Of the entries below, return exactly those lines that fall between the one containing "-- ==== Sys2Proof/Machine/RadioRx.lean" and the one containing "arrives in. -/", the two end lines included.
======== ENTRIES PROVIDED
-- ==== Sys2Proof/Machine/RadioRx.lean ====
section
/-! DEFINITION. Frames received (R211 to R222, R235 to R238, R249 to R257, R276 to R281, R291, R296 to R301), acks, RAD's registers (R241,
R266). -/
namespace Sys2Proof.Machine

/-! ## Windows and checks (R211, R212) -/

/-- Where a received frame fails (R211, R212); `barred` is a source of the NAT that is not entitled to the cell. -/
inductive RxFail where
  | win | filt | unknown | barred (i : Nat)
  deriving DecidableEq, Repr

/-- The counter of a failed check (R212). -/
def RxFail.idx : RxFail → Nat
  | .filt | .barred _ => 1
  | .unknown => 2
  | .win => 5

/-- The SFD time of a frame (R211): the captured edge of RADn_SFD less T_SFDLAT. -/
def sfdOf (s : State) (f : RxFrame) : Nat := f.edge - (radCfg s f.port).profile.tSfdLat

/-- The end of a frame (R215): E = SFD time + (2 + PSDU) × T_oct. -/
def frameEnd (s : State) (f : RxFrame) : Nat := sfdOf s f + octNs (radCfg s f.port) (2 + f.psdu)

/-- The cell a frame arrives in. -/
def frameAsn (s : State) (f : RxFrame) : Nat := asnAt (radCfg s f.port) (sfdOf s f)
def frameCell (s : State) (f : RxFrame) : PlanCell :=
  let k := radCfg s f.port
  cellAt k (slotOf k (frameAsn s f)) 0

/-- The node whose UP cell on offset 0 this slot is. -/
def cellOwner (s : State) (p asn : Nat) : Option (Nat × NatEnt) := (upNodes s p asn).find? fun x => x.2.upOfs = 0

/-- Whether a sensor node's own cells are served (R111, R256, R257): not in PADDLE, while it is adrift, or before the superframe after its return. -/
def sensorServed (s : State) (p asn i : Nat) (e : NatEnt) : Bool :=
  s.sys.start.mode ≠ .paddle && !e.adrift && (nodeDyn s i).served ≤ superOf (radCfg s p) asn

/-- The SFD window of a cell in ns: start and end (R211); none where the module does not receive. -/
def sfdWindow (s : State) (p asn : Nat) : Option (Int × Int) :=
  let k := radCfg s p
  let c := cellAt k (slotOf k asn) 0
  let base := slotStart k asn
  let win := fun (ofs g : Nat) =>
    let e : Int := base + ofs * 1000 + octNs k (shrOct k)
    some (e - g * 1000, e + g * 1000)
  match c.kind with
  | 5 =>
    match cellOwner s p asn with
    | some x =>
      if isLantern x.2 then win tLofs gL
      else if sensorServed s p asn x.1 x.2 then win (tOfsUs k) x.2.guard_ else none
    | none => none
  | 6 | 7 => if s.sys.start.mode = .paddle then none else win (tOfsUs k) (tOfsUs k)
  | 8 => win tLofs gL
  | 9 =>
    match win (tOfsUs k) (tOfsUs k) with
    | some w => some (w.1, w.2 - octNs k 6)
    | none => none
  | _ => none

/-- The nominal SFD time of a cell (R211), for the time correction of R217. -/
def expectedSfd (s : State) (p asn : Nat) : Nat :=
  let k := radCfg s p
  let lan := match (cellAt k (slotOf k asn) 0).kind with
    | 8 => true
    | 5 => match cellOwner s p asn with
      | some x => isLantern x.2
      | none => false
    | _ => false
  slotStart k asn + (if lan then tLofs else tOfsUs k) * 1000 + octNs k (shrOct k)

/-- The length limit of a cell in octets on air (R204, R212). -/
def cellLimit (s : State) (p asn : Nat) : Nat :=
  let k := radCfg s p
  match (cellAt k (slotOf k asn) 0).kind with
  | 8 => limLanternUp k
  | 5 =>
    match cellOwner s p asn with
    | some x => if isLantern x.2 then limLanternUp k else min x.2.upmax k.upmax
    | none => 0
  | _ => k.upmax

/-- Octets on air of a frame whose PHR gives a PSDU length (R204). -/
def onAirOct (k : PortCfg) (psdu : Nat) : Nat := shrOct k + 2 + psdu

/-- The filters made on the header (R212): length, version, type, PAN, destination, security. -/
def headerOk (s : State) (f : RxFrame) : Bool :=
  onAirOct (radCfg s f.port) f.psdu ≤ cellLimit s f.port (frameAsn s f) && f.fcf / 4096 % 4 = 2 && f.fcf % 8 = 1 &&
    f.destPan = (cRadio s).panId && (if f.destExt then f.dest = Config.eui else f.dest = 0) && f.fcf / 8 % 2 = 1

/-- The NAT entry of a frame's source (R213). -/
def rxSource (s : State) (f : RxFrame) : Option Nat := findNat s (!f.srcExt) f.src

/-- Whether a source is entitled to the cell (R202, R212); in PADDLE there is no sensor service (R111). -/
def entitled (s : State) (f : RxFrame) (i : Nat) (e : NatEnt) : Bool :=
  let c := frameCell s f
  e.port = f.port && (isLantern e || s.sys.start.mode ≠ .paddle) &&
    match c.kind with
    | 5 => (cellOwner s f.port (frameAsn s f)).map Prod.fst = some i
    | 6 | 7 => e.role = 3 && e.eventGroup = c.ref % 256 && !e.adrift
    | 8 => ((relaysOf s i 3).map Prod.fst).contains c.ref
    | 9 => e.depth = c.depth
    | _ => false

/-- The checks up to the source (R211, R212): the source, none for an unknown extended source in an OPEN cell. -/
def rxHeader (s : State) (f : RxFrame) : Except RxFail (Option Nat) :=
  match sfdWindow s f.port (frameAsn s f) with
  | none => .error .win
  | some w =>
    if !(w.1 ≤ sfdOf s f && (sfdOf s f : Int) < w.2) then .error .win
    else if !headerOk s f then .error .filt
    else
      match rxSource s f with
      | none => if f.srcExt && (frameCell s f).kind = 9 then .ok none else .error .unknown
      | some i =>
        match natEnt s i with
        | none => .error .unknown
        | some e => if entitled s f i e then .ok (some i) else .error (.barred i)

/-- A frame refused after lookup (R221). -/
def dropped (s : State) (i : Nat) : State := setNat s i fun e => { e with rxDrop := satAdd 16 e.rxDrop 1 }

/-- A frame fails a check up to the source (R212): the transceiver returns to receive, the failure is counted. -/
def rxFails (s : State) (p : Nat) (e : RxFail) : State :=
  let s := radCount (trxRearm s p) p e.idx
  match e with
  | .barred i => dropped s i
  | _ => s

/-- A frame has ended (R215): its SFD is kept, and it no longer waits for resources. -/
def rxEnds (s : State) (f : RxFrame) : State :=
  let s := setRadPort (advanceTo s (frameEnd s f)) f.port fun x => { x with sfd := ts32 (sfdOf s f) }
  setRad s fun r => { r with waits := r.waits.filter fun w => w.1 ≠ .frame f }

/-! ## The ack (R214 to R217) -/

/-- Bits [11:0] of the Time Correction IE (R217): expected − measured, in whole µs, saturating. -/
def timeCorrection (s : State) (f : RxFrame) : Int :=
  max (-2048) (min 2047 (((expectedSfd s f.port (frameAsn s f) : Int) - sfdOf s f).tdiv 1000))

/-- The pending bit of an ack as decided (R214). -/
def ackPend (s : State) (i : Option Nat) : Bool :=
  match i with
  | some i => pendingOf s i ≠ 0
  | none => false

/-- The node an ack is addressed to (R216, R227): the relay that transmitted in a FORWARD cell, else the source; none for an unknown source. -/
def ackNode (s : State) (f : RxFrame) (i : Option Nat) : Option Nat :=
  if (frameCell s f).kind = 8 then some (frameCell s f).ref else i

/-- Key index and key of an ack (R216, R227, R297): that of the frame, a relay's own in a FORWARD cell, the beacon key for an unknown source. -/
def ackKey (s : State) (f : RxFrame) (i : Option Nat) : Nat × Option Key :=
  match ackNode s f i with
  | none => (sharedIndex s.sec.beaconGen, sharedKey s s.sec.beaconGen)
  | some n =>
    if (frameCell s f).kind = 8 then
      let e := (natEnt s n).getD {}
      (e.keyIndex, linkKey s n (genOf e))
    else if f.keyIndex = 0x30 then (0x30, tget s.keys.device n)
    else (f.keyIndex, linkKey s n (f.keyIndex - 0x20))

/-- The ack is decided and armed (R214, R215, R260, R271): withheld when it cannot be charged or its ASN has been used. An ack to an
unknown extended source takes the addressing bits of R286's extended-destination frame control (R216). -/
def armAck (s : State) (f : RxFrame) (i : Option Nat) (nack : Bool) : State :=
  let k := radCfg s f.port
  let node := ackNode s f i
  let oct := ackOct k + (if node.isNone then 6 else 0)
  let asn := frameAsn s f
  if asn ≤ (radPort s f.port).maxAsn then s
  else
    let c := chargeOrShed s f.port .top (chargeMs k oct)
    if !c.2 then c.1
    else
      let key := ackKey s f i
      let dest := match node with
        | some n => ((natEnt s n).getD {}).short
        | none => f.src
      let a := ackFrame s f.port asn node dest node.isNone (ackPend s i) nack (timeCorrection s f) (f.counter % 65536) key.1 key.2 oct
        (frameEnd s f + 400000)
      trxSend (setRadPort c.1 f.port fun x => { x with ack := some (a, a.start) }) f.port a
================
======== ENTRIES PROVIDED
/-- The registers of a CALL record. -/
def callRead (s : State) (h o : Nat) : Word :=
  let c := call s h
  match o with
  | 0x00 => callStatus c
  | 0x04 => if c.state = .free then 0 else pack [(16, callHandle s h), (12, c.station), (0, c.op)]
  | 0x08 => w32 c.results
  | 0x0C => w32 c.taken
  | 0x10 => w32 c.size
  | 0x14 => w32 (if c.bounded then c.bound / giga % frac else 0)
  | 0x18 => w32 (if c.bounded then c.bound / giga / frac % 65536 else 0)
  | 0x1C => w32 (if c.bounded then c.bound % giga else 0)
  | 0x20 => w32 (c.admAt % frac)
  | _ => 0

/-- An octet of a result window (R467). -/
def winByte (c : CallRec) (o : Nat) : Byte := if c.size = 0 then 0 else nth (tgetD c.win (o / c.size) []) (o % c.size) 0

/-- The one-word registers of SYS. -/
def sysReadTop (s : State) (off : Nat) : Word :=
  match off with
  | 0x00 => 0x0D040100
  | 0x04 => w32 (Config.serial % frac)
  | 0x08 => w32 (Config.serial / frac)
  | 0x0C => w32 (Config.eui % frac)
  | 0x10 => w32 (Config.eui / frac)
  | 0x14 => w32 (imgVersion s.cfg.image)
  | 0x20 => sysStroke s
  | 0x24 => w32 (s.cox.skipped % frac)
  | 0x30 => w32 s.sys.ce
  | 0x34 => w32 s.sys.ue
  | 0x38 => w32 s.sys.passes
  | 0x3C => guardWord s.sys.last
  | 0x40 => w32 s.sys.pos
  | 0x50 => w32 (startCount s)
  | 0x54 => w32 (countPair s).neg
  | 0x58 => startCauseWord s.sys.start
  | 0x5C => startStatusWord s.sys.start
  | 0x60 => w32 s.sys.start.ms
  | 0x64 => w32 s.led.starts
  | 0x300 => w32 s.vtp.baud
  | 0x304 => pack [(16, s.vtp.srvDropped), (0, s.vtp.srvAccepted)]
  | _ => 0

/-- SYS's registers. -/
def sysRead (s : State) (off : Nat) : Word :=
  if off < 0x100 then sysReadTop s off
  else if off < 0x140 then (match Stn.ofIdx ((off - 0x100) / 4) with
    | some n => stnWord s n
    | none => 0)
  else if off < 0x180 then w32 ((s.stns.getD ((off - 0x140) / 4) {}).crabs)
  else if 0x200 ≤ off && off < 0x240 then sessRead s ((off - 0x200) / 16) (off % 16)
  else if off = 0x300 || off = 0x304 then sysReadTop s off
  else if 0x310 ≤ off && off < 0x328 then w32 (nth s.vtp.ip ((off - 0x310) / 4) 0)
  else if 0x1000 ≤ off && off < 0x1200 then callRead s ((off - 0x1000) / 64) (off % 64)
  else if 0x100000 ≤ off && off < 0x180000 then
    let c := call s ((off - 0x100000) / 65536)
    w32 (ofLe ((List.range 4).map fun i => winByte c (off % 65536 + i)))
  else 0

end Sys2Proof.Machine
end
================
======== ENTRIES PROVIDED
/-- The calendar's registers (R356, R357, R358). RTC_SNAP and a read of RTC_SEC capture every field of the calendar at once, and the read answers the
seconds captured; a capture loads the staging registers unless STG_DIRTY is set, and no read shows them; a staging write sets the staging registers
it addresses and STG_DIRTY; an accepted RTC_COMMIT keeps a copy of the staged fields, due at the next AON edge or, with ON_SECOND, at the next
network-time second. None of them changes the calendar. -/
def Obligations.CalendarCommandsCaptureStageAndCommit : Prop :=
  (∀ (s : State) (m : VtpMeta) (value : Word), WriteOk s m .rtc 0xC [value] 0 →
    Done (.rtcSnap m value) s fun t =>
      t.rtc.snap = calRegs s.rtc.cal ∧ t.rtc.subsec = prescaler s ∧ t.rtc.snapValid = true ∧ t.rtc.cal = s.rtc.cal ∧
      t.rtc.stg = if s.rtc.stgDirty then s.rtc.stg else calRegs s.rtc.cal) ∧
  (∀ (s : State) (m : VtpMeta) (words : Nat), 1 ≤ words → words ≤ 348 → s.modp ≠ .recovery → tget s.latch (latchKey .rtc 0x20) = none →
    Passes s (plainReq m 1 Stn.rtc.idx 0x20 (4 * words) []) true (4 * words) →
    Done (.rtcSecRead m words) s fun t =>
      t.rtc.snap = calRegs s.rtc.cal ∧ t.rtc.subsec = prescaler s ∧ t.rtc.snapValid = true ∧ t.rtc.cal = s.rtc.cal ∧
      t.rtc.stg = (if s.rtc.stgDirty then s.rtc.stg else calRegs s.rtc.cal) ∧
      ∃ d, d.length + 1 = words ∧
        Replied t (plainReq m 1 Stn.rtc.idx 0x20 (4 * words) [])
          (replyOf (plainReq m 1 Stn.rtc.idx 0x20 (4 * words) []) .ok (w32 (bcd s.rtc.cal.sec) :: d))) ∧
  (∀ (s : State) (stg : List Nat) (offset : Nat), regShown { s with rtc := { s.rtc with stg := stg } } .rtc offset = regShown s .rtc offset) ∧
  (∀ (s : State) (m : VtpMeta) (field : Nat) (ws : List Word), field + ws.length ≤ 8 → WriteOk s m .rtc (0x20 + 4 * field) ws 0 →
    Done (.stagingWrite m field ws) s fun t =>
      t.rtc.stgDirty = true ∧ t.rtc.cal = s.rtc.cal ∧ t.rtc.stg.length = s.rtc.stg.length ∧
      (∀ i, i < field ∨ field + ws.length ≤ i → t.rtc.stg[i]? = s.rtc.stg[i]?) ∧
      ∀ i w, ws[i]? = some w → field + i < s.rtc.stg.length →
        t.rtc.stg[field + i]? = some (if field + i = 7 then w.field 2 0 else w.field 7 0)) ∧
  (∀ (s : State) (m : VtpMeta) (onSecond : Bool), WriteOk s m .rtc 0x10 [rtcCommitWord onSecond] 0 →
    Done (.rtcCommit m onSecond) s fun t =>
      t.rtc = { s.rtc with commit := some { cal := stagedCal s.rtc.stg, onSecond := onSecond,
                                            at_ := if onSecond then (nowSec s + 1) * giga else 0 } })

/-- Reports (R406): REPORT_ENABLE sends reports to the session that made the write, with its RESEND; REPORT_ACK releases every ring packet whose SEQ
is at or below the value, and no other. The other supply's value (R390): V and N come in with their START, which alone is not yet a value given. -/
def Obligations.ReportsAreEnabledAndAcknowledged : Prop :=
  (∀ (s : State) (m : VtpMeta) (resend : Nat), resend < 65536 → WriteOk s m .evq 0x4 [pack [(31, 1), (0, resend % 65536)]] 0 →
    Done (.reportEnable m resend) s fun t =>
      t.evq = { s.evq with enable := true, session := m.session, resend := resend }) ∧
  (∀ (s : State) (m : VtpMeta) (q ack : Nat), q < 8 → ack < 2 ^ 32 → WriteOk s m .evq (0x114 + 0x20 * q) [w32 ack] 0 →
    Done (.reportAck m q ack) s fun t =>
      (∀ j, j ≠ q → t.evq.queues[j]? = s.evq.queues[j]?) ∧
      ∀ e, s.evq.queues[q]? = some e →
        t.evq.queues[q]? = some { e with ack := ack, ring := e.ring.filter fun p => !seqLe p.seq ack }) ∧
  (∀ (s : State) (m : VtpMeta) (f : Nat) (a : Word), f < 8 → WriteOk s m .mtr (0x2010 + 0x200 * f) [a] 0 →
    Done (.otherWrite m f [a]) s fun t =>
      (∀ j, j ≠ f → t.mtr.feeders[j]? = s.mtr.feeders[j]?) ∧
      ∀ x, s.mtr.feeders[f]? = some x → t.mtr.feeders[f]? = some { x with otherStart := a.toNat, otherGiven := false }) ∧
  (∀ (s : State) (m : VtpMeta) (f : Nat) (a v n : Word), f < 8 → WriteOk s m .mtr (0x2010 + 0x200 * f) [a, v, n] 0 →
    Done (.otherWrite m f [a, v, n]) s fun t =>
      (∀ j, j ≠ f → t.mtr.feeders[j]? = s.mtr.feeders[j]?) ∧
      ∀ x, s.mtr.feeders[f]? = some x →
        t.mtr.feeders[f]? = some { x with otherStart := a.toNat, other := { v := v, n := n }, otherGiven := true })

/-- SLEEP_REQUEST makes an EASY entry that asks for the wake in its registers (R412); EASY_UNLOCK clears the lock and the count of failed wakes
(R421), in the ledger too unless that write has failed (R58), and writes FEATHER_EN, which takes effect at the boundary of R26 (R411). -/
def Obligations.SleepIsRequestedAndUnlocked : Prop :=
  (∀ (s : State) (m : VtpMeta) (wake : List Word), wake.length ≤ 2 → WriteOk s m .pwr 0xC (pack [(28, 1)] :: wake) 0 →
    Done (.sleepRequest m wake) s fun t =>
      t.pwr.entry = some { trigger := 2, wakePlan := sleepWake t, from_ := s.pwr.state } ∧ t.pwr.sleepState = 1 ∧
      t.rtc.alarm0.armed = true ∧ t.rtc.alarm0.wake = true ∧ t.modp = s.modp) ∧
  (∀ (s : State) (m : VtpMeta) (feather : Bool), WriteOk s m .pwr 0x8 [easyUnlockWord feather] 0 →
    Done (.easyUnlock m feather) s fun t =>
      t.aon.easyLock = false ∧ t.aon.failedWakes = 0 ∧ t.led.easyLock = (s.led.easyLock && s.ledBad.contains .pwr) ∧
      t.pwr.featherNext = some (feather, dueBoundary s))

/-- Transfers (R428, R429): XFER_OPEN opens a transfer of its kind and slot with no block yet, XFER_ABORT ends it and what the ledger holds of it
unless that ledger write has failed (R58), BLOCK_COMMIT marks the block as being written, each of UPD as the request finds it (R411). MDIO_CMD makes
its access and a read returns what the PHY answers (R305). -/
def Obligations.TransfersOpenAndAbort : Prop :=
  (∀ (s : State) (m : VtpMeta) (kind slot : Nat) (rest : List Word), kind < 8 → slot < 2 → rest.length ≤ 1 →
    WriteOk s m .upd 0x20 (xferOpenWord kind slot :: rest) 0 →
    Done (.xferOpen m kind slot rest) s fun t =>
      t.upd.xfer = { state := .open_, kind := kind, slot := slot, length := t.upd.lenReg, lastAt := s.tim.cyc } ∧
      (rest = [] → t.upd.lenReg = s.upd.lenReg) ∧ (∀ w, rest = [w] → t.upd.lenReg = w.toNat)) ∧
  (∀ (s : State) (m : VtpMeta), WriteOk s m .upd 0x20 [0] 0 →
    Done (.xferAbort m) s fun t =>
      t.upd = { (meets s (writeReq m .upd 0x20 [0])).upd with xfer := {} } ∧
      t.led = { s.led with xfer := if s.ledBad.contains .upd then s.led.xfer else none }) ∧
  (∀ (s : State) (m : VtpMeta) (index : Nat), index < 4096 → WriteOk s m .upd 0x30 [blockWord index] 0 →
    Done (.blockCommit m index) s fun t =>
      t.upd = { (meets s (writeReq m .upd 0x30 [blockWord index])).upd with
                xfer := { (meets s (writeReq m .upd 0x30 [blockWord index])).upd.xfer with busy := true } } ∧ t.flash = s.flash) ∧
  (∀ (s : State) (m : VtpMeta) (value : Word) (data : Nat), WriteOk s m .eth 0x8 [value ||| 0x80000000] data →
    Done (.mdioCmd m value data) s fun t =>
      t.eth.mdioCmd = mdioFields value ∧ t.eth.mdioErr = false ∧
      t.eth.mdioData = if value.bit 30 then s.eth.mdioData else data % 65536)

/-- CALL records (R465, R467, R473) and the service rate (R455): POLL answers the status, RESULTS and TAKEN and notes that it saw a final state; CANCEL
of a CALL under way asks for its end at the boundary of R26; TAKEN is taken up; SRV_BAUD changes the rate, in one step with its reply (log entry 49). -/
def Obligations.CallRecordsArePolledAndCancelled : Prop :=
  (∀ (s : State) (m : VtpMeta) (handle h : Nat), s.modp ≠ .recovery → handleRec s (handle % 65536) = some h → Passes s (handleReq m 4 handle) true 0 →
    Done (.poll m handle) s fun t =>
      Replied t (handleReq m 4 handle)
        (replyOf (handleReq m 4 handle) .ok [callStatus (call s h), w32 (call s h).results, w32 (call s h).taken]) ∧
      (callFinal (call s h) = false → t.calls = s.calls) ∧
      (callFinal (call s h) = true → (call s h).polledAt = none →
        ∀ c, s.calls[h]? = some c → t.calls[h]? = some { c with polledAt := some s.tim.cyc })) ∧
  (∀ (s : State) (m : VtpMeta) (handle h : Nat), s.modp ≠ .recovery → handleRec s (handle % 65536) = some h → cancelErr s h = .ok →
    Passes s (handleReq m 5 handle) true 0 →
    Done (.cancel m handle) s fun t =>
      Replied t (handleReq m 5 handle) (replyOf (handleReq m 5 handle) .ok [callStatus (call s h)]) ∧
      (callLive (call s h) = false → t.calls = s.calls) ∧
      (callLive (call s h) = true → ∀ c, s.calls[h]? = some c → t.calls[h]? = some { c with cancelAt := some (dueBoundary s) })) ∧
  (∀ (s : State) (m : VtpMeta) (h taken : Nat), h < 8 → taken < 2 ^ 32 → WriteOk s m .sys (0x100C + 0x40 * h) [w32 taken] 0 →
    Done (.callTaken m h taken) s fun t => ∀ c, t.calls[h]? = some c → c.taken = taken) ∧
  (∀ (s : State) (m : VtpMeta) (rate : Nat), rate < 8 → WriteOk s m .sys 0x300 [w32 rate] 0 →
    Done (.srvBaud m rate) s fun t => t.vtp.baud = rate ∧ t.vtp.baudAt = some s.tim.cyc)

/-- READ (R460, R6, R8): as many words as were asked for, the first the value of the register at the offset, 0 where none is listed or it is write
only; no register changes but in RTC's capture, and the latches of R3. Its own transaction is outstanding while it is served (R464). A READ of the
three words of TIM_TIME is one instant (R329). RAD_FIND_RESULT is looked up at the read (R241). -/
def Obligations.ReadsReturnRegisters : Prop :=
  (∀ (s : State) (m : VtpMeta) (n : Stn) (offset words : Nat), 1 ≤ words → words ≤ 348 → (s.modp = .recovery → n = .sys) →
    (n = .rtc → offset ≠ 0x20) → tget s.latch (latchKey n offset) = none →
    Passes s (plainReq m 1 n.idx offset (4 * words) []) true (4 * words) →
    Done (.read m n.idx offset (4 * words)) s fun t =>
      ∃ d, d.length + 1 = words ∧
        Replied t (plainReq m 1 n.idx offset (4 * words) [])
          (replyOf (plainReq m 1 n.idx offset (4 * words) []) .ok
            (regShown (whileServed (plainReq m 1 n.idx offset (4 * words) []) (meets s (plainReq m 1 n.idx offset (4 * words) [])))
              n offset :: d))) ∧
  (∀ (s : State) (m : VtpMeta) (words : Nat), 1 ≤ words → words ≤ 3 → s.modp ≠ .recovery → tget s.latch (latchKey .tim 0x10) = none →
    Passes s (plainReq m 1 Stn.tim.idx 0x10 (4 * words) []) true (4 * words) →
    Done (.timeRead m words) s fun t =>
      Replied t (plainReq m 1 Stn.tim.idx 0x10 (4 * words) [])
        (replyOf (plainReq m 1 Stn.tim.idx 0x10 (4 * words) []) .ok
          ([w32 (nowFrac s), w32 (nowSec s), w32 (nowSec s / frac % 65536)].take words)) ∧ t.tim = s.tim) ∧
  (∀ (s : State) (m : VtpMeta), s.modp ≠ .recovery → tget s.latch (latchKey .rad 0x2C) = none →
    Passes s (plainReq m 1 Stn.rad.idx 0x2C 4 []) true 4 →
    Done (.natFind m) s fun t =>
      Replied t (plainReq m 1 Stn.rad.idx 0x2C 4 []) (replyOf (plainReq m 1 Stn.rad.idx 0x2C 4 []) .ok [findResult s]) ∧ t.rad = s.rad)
================
> SOLUTION FOR THIS TASK
-- ==== Sys2Proof/Machine/RadioRx.lean ====
section
/-! DEFINITION. Frames received (R211 to R222, R235 to R238, R249 to R257, R276 to R281, R291, R296 to R301), acks, RAD's registers (R241,
R266). -/
namespace Sys2Proof.Machine

/-! ## Windows and checks (R211, R212) -/

/-- Where a received frame fails (R211, R212); `barred` is a source of the NAT that is not entitled to the cell. -/
inductive RxFail where
  | win | filt | unknown | barred (i : Nat)
  deriving DecidableEq, Repr

/-- The counter of a failed check (R212). -/
def RxFail.idx : RxFail → Nat
  | .filt | .barred _ => 1
  | .unknown => 2
  | .win => 5

/-- The SFD time of a frame (R211): the captured edge of RADn_SFD less T_SFDLAT. -/
def sfdOf (s : State) (f : RxFrame) : Nat := f.edge - (radCfg s f.port).profile.tSfdLat

/-- The end of a frame (R215): E = SFD time + (2 + PSDU) × T_oct. -/
def frameEnd (s : State) (f : RxFrame) : Nat := sfdOf s f + octNs (radCfg s f.port) (2 + f.psdu)

/-- The cell a frame arrives in. -/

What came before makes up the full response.